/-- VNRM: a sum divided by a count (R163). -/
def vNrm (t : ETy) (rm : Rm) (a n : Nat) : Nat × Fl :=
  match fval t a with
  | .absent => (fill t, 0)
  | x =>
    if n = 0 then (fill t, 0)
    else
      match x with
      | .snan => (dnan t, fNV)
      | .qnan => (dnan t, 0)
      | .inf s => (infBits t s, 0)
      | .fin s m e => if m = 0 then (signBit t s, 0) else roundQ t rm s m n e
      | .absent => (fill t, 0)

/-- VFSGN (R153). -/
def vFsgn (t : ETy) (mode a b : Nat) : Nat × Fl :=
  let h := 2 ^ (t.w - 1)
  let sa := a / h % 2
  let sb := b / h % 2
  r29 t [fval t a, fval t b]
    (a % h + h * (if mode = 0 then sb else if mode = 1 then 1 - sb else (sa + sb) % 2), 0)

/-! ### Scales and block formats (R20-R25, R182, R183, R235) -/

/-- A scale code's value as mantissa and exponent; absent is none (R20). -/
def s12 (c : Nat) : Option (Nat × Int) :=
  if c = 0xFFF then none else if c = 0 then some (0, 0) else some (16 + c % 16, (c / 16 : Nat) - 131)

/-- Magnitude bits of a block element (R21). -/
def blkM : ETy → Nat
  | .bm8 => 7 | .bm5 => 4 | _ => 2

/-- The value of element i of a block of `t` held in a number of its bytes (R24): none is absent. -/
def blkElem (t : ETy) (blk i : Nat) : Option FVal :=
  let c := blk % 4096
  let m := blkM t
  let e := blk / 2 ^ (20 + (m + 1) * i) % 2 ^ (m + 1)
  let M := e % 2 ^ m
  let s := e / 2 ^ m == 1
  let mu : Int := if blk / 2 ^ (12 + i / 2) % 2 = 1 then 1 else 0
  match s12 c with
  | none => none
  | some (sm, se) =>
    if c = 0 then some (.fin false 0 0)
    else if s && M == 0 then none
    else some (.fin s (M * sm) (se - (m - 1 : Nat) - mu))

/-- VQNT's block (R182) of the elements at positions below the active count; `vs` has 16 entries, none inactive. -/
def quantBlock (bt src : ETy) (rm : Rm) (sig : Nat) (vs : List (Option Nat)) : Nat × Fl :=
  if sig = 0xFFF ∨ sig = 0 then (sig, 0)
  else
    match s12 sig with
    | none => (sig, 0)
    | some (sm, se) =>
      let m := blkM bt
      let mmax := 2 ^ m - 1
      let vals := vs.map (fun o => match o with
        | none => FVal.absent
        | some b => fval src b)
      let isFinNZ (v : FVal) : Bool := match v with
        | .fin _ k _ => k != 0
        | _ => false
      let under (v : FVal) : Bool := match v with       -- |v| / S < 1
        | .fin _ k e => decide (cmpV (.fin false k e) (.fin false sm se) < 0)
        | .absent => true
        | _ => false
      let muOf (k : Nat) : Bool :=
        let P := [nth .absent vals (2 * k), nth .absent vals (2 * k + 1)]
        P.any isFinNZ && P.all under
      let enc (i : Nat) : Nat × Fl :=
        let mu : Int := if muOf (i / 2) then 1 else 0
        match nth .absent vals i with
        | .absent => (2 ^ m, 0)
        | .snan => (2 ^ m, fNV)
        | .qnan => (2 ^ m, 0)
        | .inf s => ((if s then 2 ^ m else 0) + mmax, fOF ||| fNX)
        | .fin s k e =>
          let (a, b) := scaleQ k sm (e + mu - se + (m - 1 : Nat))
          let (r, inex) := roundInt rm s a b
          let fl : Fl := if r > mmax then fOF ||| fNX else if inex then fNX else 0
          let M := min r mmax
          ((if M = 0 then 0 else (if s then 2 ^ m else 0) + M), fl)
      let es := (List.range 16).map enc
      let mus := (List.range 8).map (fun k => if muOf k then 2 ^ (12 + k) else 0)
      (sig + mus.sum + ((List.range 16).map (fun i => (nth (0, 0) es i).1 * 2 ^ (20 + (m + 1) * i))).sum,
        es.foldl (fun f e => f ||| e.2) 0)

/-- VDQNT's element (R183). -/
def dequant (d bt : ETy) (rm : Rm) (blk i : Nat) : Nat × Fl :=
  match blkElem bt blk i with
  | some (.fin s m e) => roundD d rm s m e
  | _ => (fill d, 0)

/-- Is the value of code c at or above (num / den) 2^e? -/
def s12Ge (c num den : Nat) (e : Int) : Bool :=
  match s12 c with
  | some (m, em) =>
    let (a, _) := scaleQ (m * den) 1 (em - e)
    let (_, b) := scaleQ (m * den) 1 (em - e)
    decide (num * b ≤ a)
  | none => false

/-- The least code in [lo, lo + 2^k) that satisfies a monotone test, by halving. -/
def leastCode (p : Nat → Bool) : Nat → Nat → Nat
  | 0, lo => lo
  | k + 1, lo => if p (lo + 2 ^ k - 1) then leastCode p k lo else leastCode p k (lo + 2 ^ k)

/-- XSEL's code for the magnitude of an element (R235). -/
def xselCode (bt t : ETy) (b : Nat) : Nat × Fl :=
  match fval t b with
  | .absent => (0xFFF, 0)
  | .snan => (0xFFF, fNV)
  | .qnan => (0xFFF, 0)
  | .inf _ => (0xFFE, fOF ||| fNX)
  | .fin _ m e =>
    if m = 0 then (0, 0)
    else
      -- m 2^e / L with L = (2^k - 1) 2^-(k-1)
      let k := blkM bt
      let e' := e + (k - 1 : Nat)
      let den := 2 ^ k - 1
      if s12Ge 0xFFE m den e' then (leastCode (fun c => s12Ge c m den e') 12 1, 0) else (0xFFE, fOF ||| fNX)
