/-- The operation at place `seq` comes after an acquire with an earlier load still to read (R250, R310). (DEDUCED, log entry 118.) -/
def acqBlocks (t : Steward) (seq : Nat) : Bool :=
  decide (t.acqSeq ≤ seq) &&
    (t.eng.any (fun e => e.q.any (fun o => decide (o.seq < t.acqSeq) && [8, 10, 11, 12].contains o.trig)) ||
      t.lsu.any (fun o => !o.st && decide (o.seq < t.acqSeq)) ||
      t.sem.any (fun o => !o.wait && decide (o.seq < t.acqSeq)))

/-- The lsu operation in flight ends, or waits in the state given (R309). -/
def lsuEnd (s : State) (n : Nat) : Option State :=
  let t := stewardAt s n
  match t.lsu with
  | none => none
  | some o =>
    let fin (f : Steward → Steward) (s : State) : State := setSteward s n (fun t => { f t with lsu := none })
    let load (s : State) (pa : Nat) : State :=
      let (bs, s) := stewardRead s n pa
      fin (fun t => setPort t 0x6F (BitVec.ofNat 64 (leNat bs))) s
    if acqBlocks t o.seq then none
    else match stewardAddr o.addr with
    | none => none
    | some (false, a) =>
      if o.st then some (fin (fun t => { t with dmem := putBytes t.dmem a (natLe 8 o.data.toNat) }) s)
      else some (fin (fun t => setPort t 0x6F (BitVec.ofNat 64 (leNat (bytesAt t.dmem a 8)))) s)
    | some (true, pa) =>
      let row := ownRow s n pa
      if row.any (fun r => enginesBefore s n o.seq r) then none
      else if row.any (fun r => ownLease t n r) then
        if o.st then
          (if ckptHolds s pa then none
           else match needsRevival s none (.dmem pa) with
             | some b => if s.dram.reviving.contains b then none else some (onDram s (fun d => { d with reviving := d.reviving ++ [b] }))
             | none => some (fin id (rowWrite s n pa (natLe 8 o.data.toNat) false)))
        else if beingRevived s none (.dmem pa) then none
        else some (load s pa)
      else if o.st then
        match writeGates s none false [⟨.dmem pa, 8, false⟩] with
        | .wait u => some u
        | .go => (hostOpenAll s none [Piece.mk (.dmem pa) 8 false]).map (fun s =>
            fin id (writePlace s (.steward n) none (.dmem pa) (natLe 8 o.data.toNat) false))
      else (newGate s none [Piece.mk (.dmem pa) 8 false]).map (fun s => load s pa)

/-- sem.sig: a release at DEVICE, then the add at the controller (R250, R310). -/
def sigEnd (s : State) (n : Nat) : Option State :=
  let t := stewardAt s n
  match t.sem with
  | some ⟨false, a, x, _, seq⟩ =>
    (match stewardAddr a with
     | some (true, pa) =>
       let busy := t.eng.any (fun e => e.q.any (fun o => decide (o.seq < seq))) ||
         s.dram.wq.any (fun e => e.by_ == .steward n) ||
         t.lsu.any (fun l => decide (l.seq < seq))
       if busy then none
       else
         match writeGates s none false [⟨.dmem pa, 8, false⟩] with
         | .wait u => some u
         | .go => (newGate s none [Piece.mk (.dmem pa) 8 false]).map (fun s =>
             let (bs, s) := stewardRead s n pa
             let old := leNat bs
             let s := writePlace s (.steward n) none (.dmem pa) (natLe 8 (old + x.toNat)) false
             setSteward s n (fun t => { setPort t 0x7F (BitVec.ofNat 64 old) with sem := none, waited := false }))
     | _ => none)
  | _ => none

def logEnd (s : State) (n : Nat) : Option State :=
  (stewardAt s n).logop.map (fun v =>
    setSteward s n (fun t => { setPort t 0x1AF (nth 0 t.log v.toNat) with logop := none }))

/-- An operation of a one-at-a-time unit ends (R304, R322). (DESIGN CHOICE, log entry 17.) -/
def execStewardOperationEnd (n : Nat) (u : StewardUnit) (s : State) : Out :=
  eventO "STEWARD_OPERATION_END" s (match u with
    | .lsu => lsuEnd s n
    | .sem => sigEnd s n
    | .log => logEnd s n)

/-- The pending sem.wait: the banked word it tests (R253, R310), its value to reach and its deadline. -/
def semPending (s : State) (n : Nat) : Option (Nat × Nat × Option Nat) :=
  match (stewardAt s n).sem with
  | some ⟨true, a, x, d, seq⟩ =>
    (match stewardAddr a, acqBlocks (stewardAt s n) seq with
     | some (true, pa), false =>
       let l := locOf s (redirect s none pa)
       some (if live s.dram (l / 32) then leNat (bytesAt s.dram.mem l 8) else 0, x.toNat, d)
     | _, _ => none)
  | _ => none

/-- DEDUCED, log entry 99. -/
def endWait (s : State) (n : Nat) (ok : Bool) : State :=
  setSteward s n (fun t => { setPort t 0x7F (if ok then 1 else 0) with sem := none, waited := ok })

——

Task objective: Through the final line of the listing, beginning at the line that contains "let s := writePlace", every line is to be set down exactly, with no others.

Exercise response:
             let s := writePlace s (.steward n) none (.dmem pa) (natLe 8 (old + x.toNat)) false
             setSteward s n (fun t => { setPort t 0x7F (BitVec.ofNat 64 old) with sem := none, waited := false }))
     | _ => none)
  | _ => none

def logEnd (s : State) (n : Nat) : Option State :=
  (stewardAt s n).logop.map (fun v =>
    setSteward s n (fun t => { setPort t 0x1AF (nth 0 t.log v.toNat) with logop := none }))

/-- An operation of a one-at-a-time unit ends (R304, R322). (DESIGN CHOICE, log entry 17.) -/
def execStewardOperationEnd (n : Nat) (u : StewardUnit) (s : State) : Out :=
  eventO "STEWARD_OPERATION_END" s (match u with
    | .lsu => lsuEnd s n
    | .sem => sigEnd s n
    | .log => logEnd s n)

/-- The pending sem.wait: the banked word it tests (R253, R310), its value to reach and its deadline. -/
def semPending (s : State) (n : Nat) : Option (Nat × Nat × Option Nat) :=
  match (stewardAt s n).sem with
  | some ⟨true, a, x, d, seq⟩ =>
    (match stewardAddr a, acqBlocks (stewardAt s n) seq with
     | some (true, pa), false =>
       let l := locOf s (redirect s none pa)
       some (if live s.dram (l / 32) then leNat (bytesAt s.dram.mem l 8) else 0, x.toNat, d)
     | _, _ => none)
  | _ => none

/-- DEDUCED, log entry 99. -/
def endWait (s : State) (n : Nat) (ok : Bool) : State :=
  setSteward s n (fun t => { setPort t 0x7F (if ok then 1 else 0) with sem := none, waited := ok })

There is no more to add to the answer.